Copy verbatim the block of lines in the entries below whose first line contains "s.power := rfl" and whose last line contains "s.ringWrites := rfl". Leave out all other lines.

[Saved entries]
::::

-- ==== Sys2Proof/Certificates/Slice0/Obligations.lean ====
section
/-! DEFINITION. The statements for the provers. -/

open Sys2Proof Sys2Proof.Machine Sys2Proof.Claims

/-! ### Encoding (06, R142 to R149, R160, R161) -/

/-- R142 to R148, R161: a well-formed slot instruction, encoded, decodes to itself with every field. The four empty slots
other than S0's read as the empty bundle, and a long immediate stands in S1, so it belongs to S0 (R144). -/
def Obligations.DecodeOfEncode : Prop :=
  ∀ i : Instr, i.wellFormed = true → (∃ x, Decode.encodeSlot i = some x) →
    i ≠ .nop .s1 → i ≠ .vnop → i ≠ .mnop → i ≠ .xnop →
    (∀ x, Decode.longImm i = some x → ∃ w, Decode.encodeSlot i = some (.s0, w)) →
    ∃ w, Decode.encode i = some w ∧ Decode.instrOf w = some i

/-- R145 to R149, R161: a slot word that decodes is the encoding of what it decodes to, so no bit of it is ignored. -/
def Obligations.EncodeOfDecode : Prop :=
  (∀ (w : BitVec 48) i, Decode.slotS .s0 w none = some i → i.wellFormed = true → Decode.encodeSlot i = some (.s0, w)) ∧
  (∀ (w : BitVec 48) i, Decode.slotS .s1 w none = some i → i.wellFormed = true → Decode.encodeSlot i = some (.s1, w)) ∧
  (∀ (w : BitVec 48) i, Decode.slotV w = some i → i.wellFormed = true → Decode.encodeSlot i = some (.v, w)) ∧
  (∀ (w : BitVec 48) i, Decode.slotM w = some i → i.wellFormed = true → Decode.encodeSlot i = some (.m, w)) ∧
  (∀ (w : BitVec 48) i, Decode.slotX w = some i → i.wellFormed = true → Decode.encodeSlot i = some (.x, w))

/-- R161, R164, R176: words written out from the manual's formats decode to what they stand for, one of each slot. -/
def Obligations.DecodeKnownWords : Prop :=
  Decode.checked (Decode.slotS .s0 0x3C1048D18000#48 none) = some (.seth .s0 { d := 4, imm := 0x12346, td := 0 }) ∧
  Decode.checked (Decode.slotS .s1 0x300041055E00#48 none) = some (.addi .s1
    { sh := 0, fn := 0, d := 4, a := 4, ma := 0, imm := .short 0xABC, gi := 0, gn := 0, td := 0, ta := 0 }) ∧
  Decode.checked (Decode.slotV 0x010308802000#48) =
    some (.vadd { rm := 0, dd := 3, da := 1, db := 2, dc := 0, cfmt := 4, qd := 0, fn := 0 }) ∧
  Decode.checked (Decode.slotM 0x032044000000#48) =
    some (.mmac { bd := 4, da := 1, db := 2, w := 0, ws := 0, rm := 0, fmt := 0, pi := 0, pj := 0, fn := 0 }) ∧
  Decode.checked (Decode.slotX 0x1011461C0000#48) =
    some (.put { ch := 0, aa := 4, ab := 5, sa := 6, ms := 7, sc := 0, gi := 0, gn := 0, da := 0, fn := 0 })

/-- R149, R159, R160: a slot instruction whose fields break the rules of its encoding takes ILLEGAL_BUNDLE of its slot, with
TRAPPC at its bundle, whatever the state. -/
def Obligations.IllegalEncodingTraps : Prop :=
  ∀ (i : Instr) p w (s : State), Decode.encodeSlot i = some (p, w) → i.wellFormed = false →
    exec i s = .next (s.takeTrap
      (cause 0x01 (match p with | .s0 => 0 | .s1 => 1 | .v => 2 | .m => 3 | .x => 4)) s.me.ctx.pc)

/-! ### The step -/

/-- The next event of the other agents is executed before anything else (the model's order of agents, log 1). R445, R439:
while power is off nothing runs until POWER_UP. -/
def Obligations.StepTakesNextEvent : Prop :=
  (∀ (s : State) i rest, s.power.on = true → s.agenda = i :: rest → step s = exec i { s with agenda := rest }) ∧
  (∀ s : State, s.power.on = false →
      (∀ i rest, s.agenda = i :: rest → (∀ a b r, i ≠ .powerUp a b r) → step s = .fault .poweredOff) ∧
      (s.agenda = [] → step s = .fault .poweredOff) ∧
      (∀ a b r rest, s.agenda = .powerUp a b r :: rest → ∃ t, step s = .next t ∧ t.power.on = true))
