-- ==== Sys2Proof/Laws/State.lean ====
section
/-! SUPPORT. What the named updates of the state and of a room leave alone, field by field, and what they write. -/

namespace Sys2Proof.Machine

/-! ### `State.count` -/

@[simp] theorem State.count_me (s : State) (n k : Nat) : (s.count n k).me = s.me := by unfold State.count; split <;> rfl
@[simp] theorem State.count_others (s : State) (n k : Nat) : (s.count n k).others = s.others := by unfold State.count; split <;> rfl
@[simp] theorem State.count_agenda (s : State) (n k : Nat) : (s.count n k).agenda = s.agenda := by unfold State.count; split <;> rfl
@[simp] theorem State.count_queue (s : State) (n k : Nat) : (s.count n k).queue = s.queue := by unfold State.count; split <;> rfl
@[simp] theorem State.count_cores (s : State) (n k : Nat) : (s.count n k).cores = s.cores := by unfold State.count; split <;> rfl
@[simp] theorem State.count_mem (s : State) (n k : Nat) : (s.count n k).mem = s.mem := by unfold State.count; split <;> rfl
@[simp] theorem State.count_pages (s : State) (n k : Nat) : (s.count n k).pages = s.pages := by unfold State.count; split <;> rfl
@[simp] theorem State.count_loads (s : State) (n k : Nat) : (s.count n k).loads = s.loads := by unfold State.count; split <;> rfl
@[simp] theorem State.count_teams (s : State) (n k : Nat) : (s.count n k).teams = s.teams := by unfold State.count; split <;> rfl
@[simp] theorem State.count_kinds (s : State) (n k : Nat) : (s.count n k).kinds = s.kinds := by unfold State.count; split <;> rfl
@[simp] theorem State.count_roots (s : State) (n k : Nat) : (s.count n k).roots = s.roots := by unfold State.count; split <;> rfl
@[simp] theorem State.count_tlb (s : State) (n k : Nat) : (s.count n k).tlb = s.tlb := by unfold State.count; split <;> rfl
@[simp] theorem State.count_handles (s : State) (n k : Nat) : (s.count n k).handles = s.handles := by unfold State.count; split <;> rfl
@[simp] theorem State.count_restows (s : State) (n k : Nat) : (s.count n k).restows = s.restows := by unfold State.count; split <;> rfl
@[simp] theorem State.count_shootdowns (s : State) (n k : Nat) : (s.count n k).shootdowns = s.shootdowns := by unfold State.count; split <;> rfl
@[simp] theorem State.count_sessions (s : State) (n k : Nat) : (s.count n k).sessions = s.sessions := by unfold State.count; split <;> rfl
@[simp] theorem State.count_events (s : State) (n k : Nat) : (s.count n k).events = s.events := by unfold State.count; split <;> rfl
@[simp] theorem State.count_hall (s : State) (n k : Nat) : (s.count n k).hall = s.hall := by unfold State.count; split <;> rfl
@[simp] theorem State.count_trace (s : State) (n k : Nat) : (s.count n k).trace = s.trace := by unfold State.count; split <;> rfl
@[simp] theorem State.count_dumps (s : State) (n k : Nat) : (s.count n k).dumps = s.dumps := by unfold State.count; split <;> rfl
@[simp] theorem State.count_power (s : State) (n k : Nat) : (s.count n k).power = s.power := by unfold State.count; split <;> rfl
@[simp] theorem State.count_mgmt (s : State) (n k : Nat) : (s.count n k).mgmt = s.mgmt := by unfold State.count; split <;> rfl
@[simp] theorem State.count_free (s : State) (n k : Nat) : (s.count n k).free = s.free := by unfold State.count; split <;> rfl
@[simp] theorem State.count_nextHandle (s : State) (n k : Nat) : (s.count n k).nextHandle = s.nextHandle := by unfold State.count; split <;> rfl
@[simp] theorem State.count_basins (s : State) (n k : Nat) : (s.count n k).basins = s.basins := by unfold State.count; split <;> rfl
@[simp] theorem State.count_pointers (s : State) (n k : Nat) : (s.count n k).pointers = s.pointers := by unfold State.count; split <;> rfl
@[simp] theorem State.count_nextSub (s : State) (n k : Nat) : (s.count n k).nextSub = s.nextSub := by unfold State.count; split <;> rfl
@[simp] theorem State.count_roundDue (s : State) (n k : Nat) : (s.count n k).roundDue = s.roundDue := by unfold State.count; split <;> rfl
@[simp] theorem State.count_victims (s : State) (n k : Nat) : (s.count n k).victims = s.victims := by unfold State.count; split <;> rfl
@[simp] theorem State.count_oldHandles (s : State) (n k : Nat) : (s.count n k).oldHandles = s.oldHandles := by unfold State.count; split <;> rfl
@[simp] theorem State.count_held (s : State) (n k : Nat) : (s.count n k).held = s.held := by unfold State.count; split <;> rfl
@[simp] theorem State.count_moved (s : State) (n k : Nat) : (s.count n k).moved = s.moved := by unfold State.count; split <;> rfl
@[simp] theorem State.count_nextId (s : State) (n k : Nat) : (s.count n k).nextId = s.nextId := by unfold State.count; split <;> rfl
@[simp] theorem State.count_atomics (s : State) (n k : Nat) : (s.count n k).atomics = s.atomics := by unfold State.count; split <;> rfl
@[simp] theorem State.count_refresh (s : State) (n k : Nat) : (s.count n k).refresh = s.refresh := by unfold State.count; split <;> rfl
@[simp] theorem State.count_clocks (s : State) (n k : Nat) : (s.count n k).clocks = s.clocks := by unfold State.count; split <;> rfl
@[simp] theorem State.count_sent (s : State) (n k : Nat) : (s.count n k).sent = s.sent := by unfold State.count; split <;> rfl
@[simp] theorem State.count_ring (s : State) (n k : Nat) : (s.count n k).ring = s.ring := by unfold State.count; split <;> rfl
@[simp] theorem State.count_ringWrites (s : State) (n k : Nat) : (s.count n k).ringWrites = s.ringWrites := by unfold State.count; split <;> rfl
@[simp] theorem State.count_windows (s : State) (n k : Nat) : (s.count n k).windows = s.windows := by unfold State.count; split <;> rfl
@[simp] theorem State.count_rdma (s : State) (n k : Nat) : (s.count n k).rdma = s.rdma := by unfold State.count; split <;> rfl
@[simp] theorem State.count_qps (s : State) (n k : Nat) : (s.count n k).qps = s.qps := by unfold State.count; split <;> rfl
@[simp] theorem State.count_hostWaits (s : State) (n k : Nat) : (s.count n k).hostWaits = s.hostWaits := by unfold State.count; split <;> rfl
@[simp] theorem State.count_rdmaAtomics (s : State) (n k : Nat) : (s.count n k).rdmaAtomics = s.rdmaAtomics := by unfold State.count; split <;> rfl
@[simp] theorem State.count_acl (s : State) (n k : Nat) : (s.count n k).acl = s.acl := by unfold State.count; split <;> rfl
@[simp] theorem State.count_ports (s : State) (n k : Nat) : (s.count n k).ports = s.ports := by unfold State.count; split <;> rfl
@[simp] theorem State.count_peerReplies (s : State) (n k : Nat) : (s.count n k).peerReplies = s.peerReplies := by unfold State.count; split <;> rfl
@[simp] theorem State.count_peerAsks (s : State) (n k : Nat) : (s.count n k).peerAsks = s.peerAsks := by unfold State.count; split <;> rfl
@[simp] theorem State.count_links (s : State) (n k : Nat) : (s.count n k).links = s.links := by unfold State.count; split <;> rfl
@[simp] theorem State.count_routing (s : State) (n k : Nat) : (s.count n k).routing = s.routing := by unfold State.count; split <;> rfl
@[simp] theorem State.count_lockTb (s : State) (n k : Nat) : (s.count n k).lockTb = s.lockTb := by unfold State.count; split <;> rfl
@[simp] theorem State.count_armed (s : State) (n k : Nat) : (s.count n k).armed = s.armed := by unfold State.count; split <;> rfl
@[simp] theorem State.count_fired (s : State) (n k : Nat) : (s.count n k).fired = s.fired := by unfold State.count; split <;> rfl
@[simp] theorem State.count_scrubPos (s : State) (n k : Nat) : (s.count n k).scrubPos = s.scrubPos := by unfold State.count; split <;> rfl
@[simp] theorem State.count_errLast (s : State) (n k : Nat) : (s.count n k).errLast = s.errLast := by unfold State.count; split <;> rfl
@[simp] theorem State.count_errSeen (s : State) (n k : Nat) : (s.count n k).errSeen = s.errSeen := by unfold State.count; split <;> rfl
@[simp] theorem State.count_shadow (s : State) (n k : Nat) : (s.count n k).shadow = s.shadow := by unfold State.count; split <;> rfl
@[simp] theorem State.count_dumpArea (s : State) (n k : Nat) : (s.count n k).dumpArea = s.dumpArea := by unfold State.count; split <;> rfl

/-! ### `State.clockMsg` -/

@[simp] theorem State.clockMsg_me (s : State) (a b : Nat) : (s.clockMsg a b).me = s.me := rfl
@[simp] theorem State.clockMsg_others (s : State) (a b : Nat) : (s.clockMsg a b).others = s.others := rfl
@[simp] theorem State.clockMsg_agenda (s : State) (a b : Nat) : (s.clockMsg a b).agenda = s.agenda := rfl
@[simp] theorem State.clockMsg_queue (s : State) (a b : Nat) : (s.clockMsg a b).queue = s.queue := rfl
@[simp] theorem State.clockMsg_cores (s : State) (a b : Nat) : (s.clockMsg a b).cores = s.cores := rfl
@[simp] theorem State.clockMsg_mem (s : State) (a b : Nat) : (s.clockMsg a b).mem = s.mem := rfl
@[simp] theorem State.clockMsg_pages (s : State) (a b : Nat) : (s.clockMsg a b).pages = s.pages := rfl
@[simp] theorem State.clockMsg_loads (s : State) (a b : Nat) : (s.clockMsg a b).loads = s.loads := rfl
@[simp] theorem State.clockMsg_teams (s : State) (a b : Nat) : (s.clockMsg a b).teams = s.teams := rfl
@[simp] theorem State.clockMsg_kinds (s : State) (a b : Nat) : (s.clockMsg a b).kinds = s.kinds := rfl
@[simp] theorem State.clockMsg_roots (s : State) (a b : Nat) : (s.clockMsg a b).roots = s.roots := rfl
@[simp] theorem State.clockMsg_tlb (s : State) (a b : Nat) : (s.clockMsg a b).tlb = s.tlb := rfl
@[simp] theorem State.clockMsg_handles (s : State) (a b : Nat) : (s.clockMsg a b).handles = s.handles := rfl
@[simp] theorem State.clockMsg_restows (s : State) (a b : Nat) : (s.clockMsg a b).restows = s.restows := rfl
@[simp] theorem State.clockMsg_shootdowns (s : State) (a b : Nat) : (s.clockMsg a b).shootdowns = s.shootdowns := rfl
@[simp] theorem State.clockMsg_sessions (s : State) (a b : Nat) : (s.clockMsg a b).sessions = s.sessions := rfl
@[simp] theorem State.clockMsg_events (s : State) (a b : Nat) : (s.clockMsg a b).events = s.events := rfl
@[simp] theorem State.clockMsg_hall (s : State) (a b : Nat) : (s.clockMsg a b).hall = s.hall := rfl
@[simp] theorem State.clockMsg_counters (s : State) (a b : Nat) : (s.clockMsg a b).counters = s.counters := rfl
@[simp] theorem State.clockMsg_trace (s : State) (a b : Nat) : (s.clockMsg a b).trace = s.trace := rfl
@[simp] theorem State.clockMsg_dumps (s : State) (a b : Nat) : (s.clockMsg a b).dumps = s.dumps := rfl
@[simp] theorem State.clockMsg_power (s : State) (a b : Nat) : (s.clockMsg a b).power = s.power := rfl
@[simp] theorem State.clockMsg_mgmt (s : State) (a b : Nat) : (s.clockMsg a b).mgmt = s.mgmt := rfl
@[simp] theorem State.clockMsg_free (s : State) (a b : Nat) : (s.clockMsg a b).free = s.free := rfl
@[simp] theorem State.clockMsg_nextHandle (s : State) (a b : Nat) : (s.clockMsg a b).nextHandle = s.nextHandle := rfl
@[simp] theorem State.clockMsg_basins (s : State) (a b : Nat) : (s.clockMsg a b).basins = s.basins := rfl
@[simp] theorem State.clockMsg_pointers (s : State) (a b : Nat) : (s.clockMsg a b).pointers = s.pointers := rfl
@[simp] theorem State.clockMsg_nextSub (s : State) (a b : Nat) : (s.clockMsg a b).nextSub = s.nextSub := rfl
@[simp] theorem State.clockMsg_roundDue (s : State) (a b : Nat) : (s.clockMsg a b).roundDue = s.roundDue := rfl
@[simp] theorem State.clockMsg_victims (s : State) (a b : Nat) : (s.clockMsg a b).victims = s.victims := rfl
@[simp] theorem State.clockMsg_oldHandles (s : State) (a b : Nat) : (s.clockMsg a b).oldHandles = s.oldHandles := rfl
@[simp] theorem State.clockMsg_held (s : State) (a b : Nat) : (s.clockMsg a b).held = s.held := rfl
@[simp] theorem State.clockMsg_moved (s : State) (a b : Nat) : (s.clockMsg a b).moved = s.moved := rfl
@[simp] theorem State.clockMsg_nextId (s : State) (a b : Nat) : (s.clockMsg a b).nextId = s.nextId := rfl
@[simp] theorem State.clockMsg_atomics (s : State) (a b : Nat) : (s.clockMsg a b).atomics = s.atomics := rfl
@[simp] theorem State.clockMsg_refresh (s : State) (a b : Nat) : (s.clockMsg a b).refresh = s.refresh := rfl
@[simp] theorem State.clockMsg_sent (s : State) (a b : Nat) : (s.clockMsg a b).sent = s.sent := rfl
@[simp] theorem State.clockMsg_ring (s : State) (a b : Nat) : (s.clockMsg a b).ring = s.ring := rfl
@[simp] theorem State.clockMsg_ringWrites (s : State) (a b : Nat) : (s.clockMsg a b).ringWrites = s.ringWrites := rfl
@[simp] theorem State.clockMsg_windows (s : State) (a b : Nat) : (s.clockMsg a b).windows = s.windows := rfl
@[simp] theorem State.clockMsg_rdma (s : State) (a b : Nat) : (s.clockMsg a b).rdma = s.rdma := rfl
@[simp] theorem State.clockMsg_qps (s : State) (a b : Nat) : (s.clockMsg a b).qps = s.qps := rfl
@[simp] theorem State.clockMsg_hostWaits (s : State) (a b : Nat) : (s.clockMsg a b).hostWaits = s.hostWaits := rfl
@[simp] theorem State.clockMsg_rdmaAtomics (s : State) (a b : Nat) : (s.clockMsg a b).rdmaAtomics = s.rdmaAtomics := rfl
@[simp] theorem State.clockMsg_acl (s : State) (a b : Nat) : (s.clockMsg a b).acl = s.acl := rfl
@[simp] theorem State.clockMsg_ports (s : State) (a b : Nat) : (s.clockMsg a b).ports = s.ports := rfl
@[simp] theorem State.clockMsg_peerReplies (s : State) (a b : Nat) : (s.clockMsg a b).peerReplies = s.peerReplies := rfl
@[simp] theorem State.clockMsg_peerAsks (s : State) (a b : Nat) : (s.clockMsg a b).peerAsks = s.peerAsks := rfl
@[simp] theorem State.clockMsg_links (s : State) (a b : Nat) : (s.clockMsg a b).links = s.links := rfl
@[simp] theorem State.clockMsg_routing (s : State) (a b : Nat) : (s.clockMsg a b).routing = s.routing := rfl
@[simp] theorem State.clockMsg_lockTb (s : State) (a b : Nat) : (s.clockMsg a b).lockTb = s.lockTb := rfl
@[simp] theorem State.clockMsg_armed (s : State) (a b : Nat) : (s.clockMsg a b).armed = s.armed := rfl
@[simp] theorem State.clockMsg_fired (s : State) (a b : Nat) : (s.clockMsg a b).fired = s.fired := rfl
@[simp] theorem State.clockMsg_scrubPos (s : State) (a b : Nat) : (s.clockMsg a b).scrubPos = s.scrubPos := rfl
@[simp] theorem State.clockMsg_errLast (s : State) (a b : Nat) : (s.clockMsg a b).errLast = s.errLast := rfl
@[simp] theorem State.clockMsg_errSeen (s : State) (a b : Nat) : (s.clockMsg a b).errSeen = s.errSeen := rfl
@[simp] theorem State.clockMsg_shadow (s : State) (a b : Nat) : (s.clockMsg a b).shadow = s.shadow := rfl
@[simp] theorem State.clockMsg_dumpArea (s : State) (a b : Nat) : (s.clockMsg a b).dumpArea = s.dumpArea := rfl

::::

▸ Result
@[simp] theorem State.clockMsg_power (s : State) (a b : Nat) : (s.clockMsg a b).power = s.power := rfl
@[simp] theorem State.clockMsg_mgmt (s : State) (a b : Nat) : (s.clockMsg a b).mgmt = s.mgmt := rfl
@[simp] theorem State.clockMsg_free (s : State) (a b : Nat) : (s.clockMsg a b).free = s.free := rfl
@[simp] theorem State.clockMsg_nextHandle (s : State) (a b : Nat) : (s.clockMsg a b).nextHandle = s.nextHandle := rfl
@[simp] theorem State.clockMsg_basins (s : State) (a b : Nat) : (s.clockMsg a b).basins = s.basins := rfl
@[simp] theorem State.clockMsg_pointers (s : State) (a b : Nat) : (s.clockMsg a b).pointers = s.pointers := rfl
@[simp] theorem State.clockMsg_nextSub (s : State) (a b : Nat) : (s.clockMsg a b).nextSub = s.nextSub := rfl
@[simp] theorem State.clockMsg_roundDue (s : State) (a b : Nat) : (s.clockMsg a b).roundDue = s.roundDue := rfl
@[simp] theorem State.clockMsg_victims (s : State) (a b : Nat) : (s.clockMsg a b).victims = s.victims := rfl
@[simp] theorem State.clockMsg_oldHandles (s : State) (a b : Nat) : (s.clockMsg a b).oldHandles = s.oldHandles := rfl
@[simp] theorem State.clockMsg_held (s : State) (a b : Nat) : (s.clockMsg a b).held = s.held := rfl
@[simp] theorem State.clockMsg_moved (s : State) (a b : Nat) : (s.clockMsg a b).moved = s.moved := rfl
@[simp] theorem State.clockMsg_nextId (s : State) (a b : Nat) : (s.clockMsg a b).nextId = s.nextId := rfl
@[simp] theorem State.clockMsg_atomics (s : State) (a b : Nat) : (s.clockMsg a b).atomics = s.atomics := rfl
@[simp] theorem State.clockMsg_refresh (s : State) (a b : Nat) : (s.clockMsg a b).refresh = s.refresh := rfl
@[simp] theorem State.clockMsg_sent (s : State) (a b : Nat) : (s.clockMsg a b).sent = s.sent := rfl
@[simp] theorem State.clockMsg_ring (s : State) (a b : Nat) : (s.clockMsg a b).ring = s.ring := rfl
@[simp] theorem State.clockMsg_ringWrites (s : State) (a b : Nat) : (s.clockMsg a b).ringWrites = s.ringWrites := rfl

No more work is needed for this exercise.